You need to consult with a consumer advocate attorney in your area, or view my profile on Avvo.
Your question does not present enough of the facts to give you a complete opinion and I cannot determine whether or not you do or do not have any legally sufficient and factually supported claims that may or may not entitle you to a recovery. Most importantly, an attorney would need to first review the terms of your auto loan agreement before being able to advise you.
But, based upon my experience, your lender would probably be entitled under that agreement to exercise setoff rights against your bank account if you breached the agreement by non-payment of the loan when due. Accordingly, the bank had a right by contract (which you did agree to in the account opening documentation, which you may or may not have read) to withdraw the funds in your account and apply them to your outstanding loan (if the loan was in default, which you admit it was). Further, a typical provision of such a loan is that the lender can repossess the collateral for the loan (i.e. your auto), sell it, and then come after you for the deficiency amount (i.e. the difference between the principal balance of your loan and what it sold for, probably at an auction where the values were depressed). Based just upon the facts given, I do not see any basis for you to sue the lender. In terms of other recourse, you always have the right to file for bankruptcy protection. The default on your loan is probably already a black mark on your credit and you may want to check your credit rating to confirm that. If you feel a moral obligation to repay the loan, you can work out a payment plan with the collection agency. Alternately, if your personal finances permit it, you may be able to work out repayment of a lesser amount than the full amount due in exchange for a lump sum payment or other mutually convenient terms you can reach with the collection agency.
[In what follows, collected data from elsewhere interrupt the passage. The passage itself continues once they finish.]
-- ==== Sys2Proof/Machine/Recover.lean ====
section
/-!
DEFINITION. The walkers, the retry ladder and lace reconstruction (07_read_recovery.md R218 to R236;
16_cascade_reflection.md R464).
-/

namespace Sys2Proof.Machine

/-! ## Walkers -/

/-- The probes of channel `n` that exist: LUN, mode and level, in the order of ties (R219). -/
def State.probesOf (s : State) (n : Nat) : List (Nat × Bool × Nat) :=
  if !s.flag R.DEC_CTRL_SHADOW_EN then []
  else (List.range 16).flatMap (fun l => [false, true].flatMap (fun tlc =>
    if s.sample n l tlc ≠ unmapped ∧ s.refTakes tlc then (levels tlc).map (fun v => (l, tlc, v)) else []))

/-- Key of a probe in the walker's table. -/
def probeKey (n : Nat) (p : Nat × Bool × Nat) : Nat := ((16 * n + p.1) * 2 + b2n p.2.1) * 8 + p.2.2

/-- Keep the walkers' table in step with the probes that exist on channels `ns`: one that has come into existence is due at once, one
that has ceased to exist is forgotten (R219). -/
def State.probeSync (s : State) (ns : List Nat) : State :=
  let keys := ns.flatMap (fun n => (s.probesOf n).map (probeKey n))
  s.rcvMap (fun r =>
    let old := r.probes.filter (fun x => decide (x.1 / 256 ∉ ns) || decide (x.1 ∈ keys))
    { r with probes := (keys.filter (fun k => (tfind old k).isNone)).foldl (fun t k => tins t k (some s.cyc)) old })

/-- The walkers notice probes that have come into existence or ceased to exist, once in each `cyc`. -/
def State.probeTick (s : State) : State :=
  if s.flag R.DEC_CTRL_SHADOW_EN ∨ s.rcv.probes ≠ [] then s.probeSync (List.range s.gen.nch) else s

/-- Core-cycle count at which a probe falls due (R219). -/
def State.probeDue (s : State) (n : Nat) (p : Nat × Bool × Nat) : Nat :=
  (tget (fun _ => none) s.rcv.probes (probeKey n p) : Option Nat).getD s.cyc

/-- The most overdue probe of a channel; ties go to the lower LUN, then the lower level. -/
def State.probePick (s : State) (n : Nat) : Option (Nat × Bool × Nat) :=
  match (s.probesOf n).filter (fun p => s.probeDue n p ≤ s.cyc) with
  | [] => none
  | x :: rest => some (rest.foldl (fun m y => if s.probeDue n y < s.probeDue n m then y else m) x)

/-- Page level that carries TLC level `v` (R240). -/
def State.lvlPage (s : State) (v : Nat) : Nat := bits (s.get R.DEC_LVL_PAGE_MAP) (2 * (v - 1)) 2

/-- SHADOW_PROBE_DUE (R219): the walker of a channel issues its most overdue probe, one at a time, when a place is free;
it falls due again after the period. -/
def execShadowProbeDue (ch : Fin 48) (s : State) : Out :=
  let s := s.probeSync [ch.val]
  if !s.flag R.DEC_CTRL_SHADOW_EN ∨ s.sealApplies ∨ (List.range s.gen.ndec).any (fun e => s.dplace e = .shadow ch) then .next s
  else match s.probePick ch, s.decFree with
    | some p, some e =>
      let t := s.sample ch p.1 p.2.1 + (if p.2.1 then s.lvlPage p.2.2 else 0)
      let s := s.note 5 (refWord ch p.1 (if p.2.1 then 3 else 2)) 0
      let due := s.cyc + s.usCyc (1000 * max 1 (s.get R.DEC_SHADOW_CFG_PERIOD))
      let s := s.rcvMap (fun r => { r with probes := tput (fun _ => none) r.probes (probeKey ch p) (some due) })
      .next (((s.dplaceSet e (.shadow ch)).resClear e).issue
        { opcode := 5, flags := if p.2.1 then 16 else 0, origin := 0x8000, taddr := t, dbuf := e
          param := p.2.2 + s.shDelta * 256 })
    | _, _ => .next s

/-- PATROL_ISSUE (R236): the walker looks up its next tile number and reads it when it is mapped. -/
def execPatrolIssue (s : State) : Out :=
  let lo := s.get R.DEC_PATROL_LO_TILENO
  let hi := s.get R.DEC_PATROL_HI_TILENO
  let n := s.get R.DEC_PATROL_NEXT_TILENO
  let t := if lo ≤ n ∧ n < hi then n else lo
  if !s.flag R.DEC_CTRL_PATROL_EN ∨ s.sealApplies ∨ hi ≤ lo then .next s
  else match s.decFree with
    | none => .next s
    | some e =>
      let s := s.set R.DEC_PATROL_NEXT_TILENO (if t + 1 < hi then t + 1 else lo)
      if s.mapEntries ≤ t then .next s else .next (((s.dplaceSet e .patrol).resClear e).mapSubmit (.patrol t e))

/-! ## The ladder -/

/-- Change request `id`. -/
def State.reqMap (s : State) (id : Nat) (f : RReq → RReq) : State :=
  s.rcvMap (fun r => { r with reqs := r.reqs.map (fun q => if q.id = id then f q else q) })

/-- The sets of steps 0 to 2 (R225). -/
def State.stepSets (s : State) (q : RReq) : List Nat := [q.refset, s.get R.DEC_LADDER_SET1 % 8, s.get R.DEC_LADDER_SET2 % 8]

/-- BEST: of the sets used at steps 0 to 2, that of the smallest sum of USC, the lower step in a tie (R226); a step whose read gave
PHY_ERR has no sum. -/
def bestSet (q : RReq) (g : LGroup) : Nat :=
  let xs : List (Nat × Nat) := (g.usc.zip g.sets).filterMap (fun p => p.1.map (fun u => (u, p.2)))
  match xs with
  | [] => q.refset
  | x :: rest => (rest.foldl (fun (m : Nat × Nat) y => if y.1 < m.1 then y else m) x).2

/-- Centre set of a step (R225). -/
def State.stepSet (s : State) (q : RReq) (g : LGroup) (step : Nat) : Nat :=
  if step = 1 ∨ step = 2 then (s.stepSets q).getD step 0 else bestSet q g

/-- The first request with a group that waits for a step, and that group. -/
def State.ladderPick (s : State) : Option (RReq × LGroup) :=
  s.rcv.reqs.findSome? (fun q => if q.recon.isSome then none else (q.groups.find? (fun g => !g.busy)).map (fun g => (q, g)))

/-- Step 5 of a group: decode jobs of the first queue on step 4's strobes (R227). -/
def State.deepJobs (s : State) (q : RReq) (g : LGroup) (e : Nat) : State :=
  let s := s.decMap (fun x => { x with result := x.result.filter (fun p => p.1 / 16 ≠ e) })
  g.cws.foldl (fun s k =>
    s.pushJob { place := e, cw := k, off := (g.asked.filter (fun x => decide (x < k))).length * 4608, soft := true, mag := 0, taddr := q.taddr, step := 5, cap := s.stepCap 5, urgent := true }) s

/-- Steps end for a group: reconstruction is asked for, or the request ends UNCORRECTABLE, LADDER_END (R225). -/
def State.ladderOut (s : State) (q : RReq) (g : LGroup) : State :=
  if q.low ∨ s.ladderLast < 7 ∨ !s.flag R.DEC_CTRL_RECON_EN then s.rcvEnd q 0x52 1
  else
    let s := match g.place with
      | some e => s.decRelease e
      | none => s
    s.reqMap q.id (fun x => { x with groups := x.groups.filter (fun y => y.plane ≠ g.plane), dead := x.dead ++ g.cws })

/-- LADDER_STEP (R227): the next step of the first group that waits for one. -/
def execLadderStep (s : State) : Out :=
  if s.sealApplies then .next s
  else match s.ladderPick with
    | none => .next s
    | some (q, g) =>
      let step := g.step + 1
      if 6 < step ∨ s.ladderLast < step then .next (s.ladderOut q g)
      else
        let go (s : State) (e : Nat) : State :=
          (s.reqMap q.id (fun x => { x with deep := max x.deep step })).groupMap q.id g.plane (fun y => { y with
            step := step, busy := true, place := some e, asked := if step = 5 then y.asked else y.cws
            sets := if step ≤ 2 then y.sets ++ [s.stepSet q g step] else y.sets })
        match (if step = 5 then g.place else none) with
        | some e => .next ((go s e).deepJobs q g e)
        | none =>
          if step = 5 then .next (s.groupMap q.id g.plane (fun y => { y with step := 5 }))
          else match s.decFree with
            | none => .next s
            | some e =>
              let k := s.stepSet q g step
              .next (((((go s e).dplaceSet e (.ladder q.id g.plane)).resClear e)).issue
                { opcode := 4, flags := if q.tlc then 16 else 0, origin := 0xC000, taddr := q.taddr, dbuf := e
                  mask := g.cws.foldl (fun m k => m + 2 ^ k) 0, refset := k, step := step })

/-! ## Stripe records (R231) -/

/-- Ask for the record of stripe `num` for request `id`: 16 lines on the stripe's port; with `REC_COUNT` = 0 there is none (06 R210;
02 R485). -/
def State.recAsk (s : State) (id num : Nat) : State :=
  let n := s.get R.LACE_REC_COUNT_CNT
  let s := s.reqMap id (fun q => { q with rd := some (num, if n = 0 then some [] else none) })
  if n = 0 then s
  else s.mpRead (num % 2) 0 0 (s.get R.LACE_REC_BASE_HI_ADDR * 2 ^ 32 + s.get R.LACE_REC_BASE_LO_ADDR * 1024 + num % n * 1024) 16 (.stripeRead id num)

/-- A record asked for has come back. With an `RD_ERR` line it is not used, and the request that needed it ends MEM_ERR (02 R55); a peer's
request is then answered as without a record. -/
def State.recGot (s : State) (id num : Nat) (r : MpRead) : State :=
  match s.rcv.reqs.find? (fun q => q.id = id && q.rd = some (num, none)) with
  | none => s
  | some q =>
    if r.bad = [] ∨ q.low then s.reqMap id (fun q => { q with rd := some (num, some (if r.bad = [] then r.data else [])) })
    else s.rcvEnd q 0x41 0

/-- Do MAGIC, CRC and STRIPE of a record check? -/
def recGood (bs : List Byte) (num : Nat) : Bool :=
  bs.length = 1024 && recU bs 0 4 = 0x4543414C && recU bs 4 4 = num && crc32 (bs.take 12 ++ bs.drop 16) = recU bs 12 4

/-- Addresses of the slots of a record. -/
def recAddrs (bs : List Byte) : List Nat := (List.range (recU bs 8 1)).map (fun i => recU bs (0x40 + 4 * i) 4)

/-- A slot held by another member (06 R210). -/
def remoteSlot : Nat := 0xFFFFFFFE

/-- Start a reconstruction with a record; `slot` is the failing tile's slot, none for a peer's request (R232; 16 R464). -/
def State.reconStart (s : State) (q : RReq) (num : Nat) (bs : List Byte) (slot : Option Nat) : State :=
  match s.setFree with
  | none => s
  | some set =>
    let addrs := recAddrs bs
    let own := (List.range addrs.length).filter (fun j => some j ≠ slot ∧ addrs.getD j unmapped ≠ unmapped ∧ addrs.getD j unmapped ≠ remoteSlot)
    let far : Bool := slot.isSome && addrs.any (fun a => a = remoteSlot) && s.xlOn
    let peers := if far then (List.range s.xlM).filter (fun m => m ≠ s.linkMe) else []
    let mask := q.dead.foldl (fun m k => m ||| 2 ^ k) 0
    let w := recU bs 8 1
    let p := recU bs 9 1
    let x : ReconS := { stripe := num, width := w, parity := p, addrs := addrs, slot := slot.getD 255, mask := mask, set := set
                        left := own, todo := own, lost := match slot with
                          | some i => if i < w - p then [i] else []
                          | none => []
                        rows := [], peers := peers, prof := recU bs 10 1 }
    let s := (s.accClear set).laceMap (fun l => { l with used := l.used ++ [set] })
    let s := s.reqMap q.id (fun y => { y with recon := some x })
    if far then s.linkSend { typ := 0x15, bcast := true, payload := leBytes 4 num ++ leBytes 2 mask } else s

/-- The block's own slots in stripe `num`, parity slots of the holder among them, when no record says the profile: those of every cascade
profile (16 R458, R460, R464). -/
def State.ownSlots (s : State) (num : Nat) : List Nat :=
  ((List.range 8).filter s.cascProf).flatMap (fun p =>
    let w := s.get (R.LACE_PROF0_WIDTH p)
    let k := s.get (R.LACE_PROF0_PARITY p)
    let base := ((List.range s.linkMe).map (fun i => s.dSlots p num i)).sum
    (List.range (s.dSlots p num s.linkMe)).map (fun i => base + i) ++
      (if s.linkMe = num % s.xlM then (List.range k).map (fun i => w - k + i) else []))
Finally, you should be advised that there are important time deadlines called statutes of limitation that would govern your right to sue the lender, if this is the course of action you want to take. In Florida, most claims are subject to a four year statute of limitations (five years for breach of a written contract). If you file too late, your claims may be forever time barred and you may not be able to recover an award of damages. Assuming you breached the agreement in 2007 when you lost your employment and that is the same year when your lender took the actions specified, your time period to sue may be expiring this year, 2012.
Property repossession can happen if you are behind in your payments. Creditors are not required to send notice before they repossess your property or vehicle.